:: DATA SUPPLIED ::
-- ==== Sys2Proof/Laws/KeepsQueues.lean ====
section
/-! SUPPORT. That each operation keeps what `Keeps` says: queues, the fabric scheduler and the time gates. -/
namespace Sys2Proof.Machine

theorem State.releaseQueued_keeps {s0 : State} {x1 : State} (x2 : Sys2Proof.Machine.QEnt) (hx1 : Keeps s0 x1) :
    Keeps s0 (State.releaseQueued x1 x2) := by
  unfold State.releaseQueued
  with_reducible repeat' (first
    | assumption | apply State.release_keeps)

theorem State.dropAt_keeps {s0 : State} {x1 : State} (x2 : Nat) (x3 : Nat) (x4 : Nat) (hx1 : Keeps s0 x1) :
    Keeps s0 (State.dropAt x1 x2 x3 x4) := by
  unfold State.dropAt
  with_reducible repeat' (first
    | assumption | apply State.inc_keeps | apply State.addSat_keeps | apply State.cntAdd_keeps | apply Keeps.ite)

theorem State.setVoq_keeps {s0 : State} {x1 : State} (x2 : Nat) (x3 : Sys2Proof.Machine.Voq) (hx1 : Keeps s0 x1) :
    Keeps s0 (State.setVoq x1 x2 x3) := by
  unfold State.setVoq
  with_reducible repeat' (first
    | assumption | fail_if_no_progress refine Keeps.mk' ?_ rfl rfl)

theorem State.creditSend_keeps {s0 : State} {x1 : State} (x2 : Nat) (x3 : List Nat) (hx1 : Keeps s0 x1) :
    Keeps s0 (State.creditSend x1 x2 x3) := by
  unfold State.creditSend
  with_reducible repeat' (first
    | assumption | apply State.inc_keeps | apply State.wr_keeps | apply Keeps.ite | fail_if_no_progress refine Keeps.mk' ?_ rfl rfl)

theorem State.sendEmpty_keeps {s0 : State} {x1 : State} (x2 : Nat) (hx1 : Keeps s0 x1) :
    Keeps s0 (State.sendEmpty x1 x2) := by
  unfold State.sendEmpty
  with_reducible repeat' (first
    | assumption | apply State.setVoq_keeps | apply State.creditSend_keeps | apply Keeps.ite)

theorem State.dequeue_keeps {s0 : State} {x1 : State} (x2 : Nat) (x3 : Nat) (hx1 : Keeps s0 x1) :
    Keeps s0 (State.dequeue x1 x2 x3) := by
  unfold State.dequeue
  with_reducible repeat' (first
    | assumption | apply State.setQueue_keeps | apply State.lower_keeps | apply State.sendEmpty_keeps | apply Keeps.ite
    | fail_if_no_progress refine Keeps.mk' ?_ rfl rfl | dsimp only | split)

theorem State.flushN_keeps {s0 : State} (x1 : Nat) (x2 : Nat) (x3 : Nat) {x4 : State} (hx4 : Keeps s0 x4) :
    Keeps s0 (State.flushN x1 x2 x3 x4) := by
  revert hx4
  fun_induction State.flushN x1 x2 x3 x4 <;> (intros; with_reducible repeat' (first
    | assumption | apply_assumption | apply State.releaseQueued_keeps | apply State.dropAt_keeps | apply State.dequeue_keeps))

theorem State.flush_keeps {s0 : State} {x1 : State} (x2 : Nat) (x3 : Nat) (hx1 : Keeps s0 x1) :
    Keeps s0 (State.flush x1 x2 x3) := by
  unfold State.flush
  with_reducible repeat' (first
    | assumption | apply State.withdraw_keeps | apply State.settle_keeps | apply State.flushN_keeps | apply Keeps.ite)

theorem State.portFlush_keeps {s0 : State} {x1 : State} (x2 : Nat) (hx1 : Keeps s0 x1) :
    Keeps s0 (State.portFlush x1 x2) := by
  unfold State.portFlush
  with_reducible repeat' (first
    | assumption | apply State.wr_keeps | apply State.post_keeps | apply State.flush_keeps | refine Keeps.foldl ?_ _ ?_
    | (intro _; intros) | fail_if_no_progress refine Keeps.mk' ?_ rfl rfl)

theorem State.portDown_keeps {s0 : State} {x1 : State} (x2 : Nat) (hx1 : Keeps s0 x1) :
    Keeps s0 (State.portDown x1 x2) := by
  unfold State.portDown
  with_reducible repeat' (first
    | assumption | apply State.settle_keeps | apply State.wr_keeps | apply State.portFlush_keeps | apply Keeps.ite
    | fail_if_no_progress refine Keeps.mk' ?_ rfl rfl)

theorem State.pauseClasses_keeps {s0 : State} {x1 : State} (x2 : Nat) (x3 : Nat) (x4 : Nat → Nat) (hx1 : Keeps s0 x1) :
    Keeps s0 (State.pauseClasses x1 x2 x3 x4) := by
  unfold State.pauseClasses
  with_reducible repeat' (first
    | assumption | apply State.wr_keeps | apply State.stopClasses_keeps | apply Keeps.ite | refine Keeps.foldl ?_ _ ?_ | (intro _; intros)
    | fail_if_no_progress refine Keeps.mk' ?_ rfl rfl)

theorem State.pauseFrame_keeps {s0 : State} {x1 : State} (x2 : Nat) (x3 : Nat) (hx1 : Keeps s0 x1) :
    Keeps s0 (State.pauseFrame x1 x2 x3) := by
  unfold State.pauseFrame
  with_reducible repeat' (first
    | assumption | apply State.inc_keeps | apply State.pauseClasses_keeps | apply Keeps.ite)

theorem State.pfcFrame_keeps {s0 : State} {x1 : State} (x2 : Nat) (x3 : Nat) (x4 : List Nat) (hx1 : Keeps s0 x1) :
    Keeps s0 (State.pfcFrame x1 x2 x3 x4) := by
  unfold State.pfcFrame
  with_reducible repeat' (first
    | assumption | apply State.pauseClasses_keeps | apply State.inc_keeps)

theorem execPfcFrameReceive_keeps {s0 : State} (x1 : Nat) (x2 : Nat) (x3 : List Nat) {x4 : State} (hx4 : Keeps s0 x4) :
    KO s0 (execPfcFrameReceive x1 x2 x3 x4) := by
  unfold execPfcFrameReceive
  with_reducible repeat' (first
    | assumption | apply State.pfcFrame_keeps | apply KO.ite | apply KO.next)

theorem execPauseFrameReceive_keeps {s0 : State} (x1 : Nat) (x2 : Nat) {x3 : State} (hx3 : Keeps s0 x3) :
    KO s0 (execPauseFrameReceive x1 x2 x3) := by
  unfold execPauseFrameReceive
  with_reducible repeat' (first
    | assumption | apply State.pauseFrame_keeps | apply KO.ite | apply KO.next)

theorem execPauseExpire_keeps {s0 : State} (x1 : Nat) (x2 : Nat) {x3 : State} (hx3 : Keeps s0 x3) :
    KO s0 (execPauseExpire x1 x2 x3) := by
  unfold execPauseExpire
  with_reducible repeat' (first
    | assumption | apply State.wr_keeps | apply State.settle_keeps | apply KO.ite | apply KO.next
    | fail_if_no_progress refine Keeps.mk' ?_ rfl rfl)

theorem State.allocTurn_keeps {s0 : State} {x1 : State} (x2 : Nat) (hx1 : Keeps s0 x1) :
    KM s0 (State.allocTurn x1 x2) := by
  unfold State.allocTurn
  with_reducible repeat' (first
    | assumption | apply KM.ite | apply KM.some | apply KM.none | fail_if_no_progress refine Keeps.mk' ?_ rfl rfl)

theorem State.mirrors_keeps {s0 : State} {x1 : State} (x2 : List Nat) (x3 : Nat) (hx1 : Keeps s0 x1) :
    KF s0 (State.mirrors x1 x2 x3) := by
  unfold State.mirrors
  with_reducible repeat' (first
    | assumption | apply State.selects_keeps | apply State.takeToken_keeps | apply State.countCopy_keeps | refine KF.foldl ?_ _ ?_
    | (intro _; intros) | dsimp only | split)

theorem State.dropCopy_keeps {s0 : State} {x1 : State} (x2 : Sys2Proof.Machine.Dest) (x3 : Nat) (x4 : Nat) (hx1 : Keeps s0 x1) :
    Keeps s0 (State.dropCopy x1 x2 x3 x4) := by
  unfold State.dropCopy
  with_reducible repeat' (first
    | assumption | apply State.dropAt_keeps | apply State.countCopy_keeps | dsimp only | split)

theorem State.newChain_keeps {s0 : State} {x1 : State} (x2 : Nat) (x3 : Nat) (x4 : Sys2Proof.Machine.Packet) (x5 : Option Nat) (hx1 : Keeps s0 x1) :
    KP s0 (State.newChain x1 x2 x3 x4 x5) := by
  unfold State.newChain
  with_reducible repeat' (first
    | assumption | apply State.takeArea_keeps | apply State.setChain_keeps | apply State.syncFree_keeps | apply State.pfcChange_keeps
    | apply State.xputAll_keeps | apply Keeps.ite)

:: INSTRUCTIONS FOR THE TASK ::
Leave out every line before the one containing "KF.foldl ?_ _ ?_". Transcribe that line and all lines after it through the end of the data above, exactly.

:: EXPECTED ANSWER ::
    | assumption | apply State.selects_keeps | apply State.takeToken_keeps | apply State.countCopy_keeps | refine KF.foldl ?_ _ ?_
    | (intro _; intros) | dsimp only | split)

theorem State.dropCopy_keeps {s0 : State} {x1 : State} (x2 : Sys2Proof.Machine.Dest) (x3 : Nat) (x4 : Nat) (hx1 : Keeps s0 x1) :
    Keeps s0 (State.dropCopy x1 x2 x3 x4) := by
  unfold State.dropCopy
  with_reducible repeat' (first
    | assumption | apply State.dropAt_keeps | apply State.countCopy_keeps | dsimp only | split)

theorem State.newChain_keeps {s0 : State} {x1 : State} (x2 : Nat) (x3 : Nat) (x4 : Sys2Proof.Machine.Packet) (x5 : Option Nat) (hx1 : Keeps s0 x1) :
    KP s0 (State.newChain x1 x2 x3 x4 x5) := by
  unfold State.newChain
  with_reducible repeat' (first
    | assumption | apply State.takeArea_keeps | apply State.setChain_keeps | apply State.syncFree_keeps | apply State.pfcChange_keeps
    | apply State.xputAll_keeps | apply Keeps.ite)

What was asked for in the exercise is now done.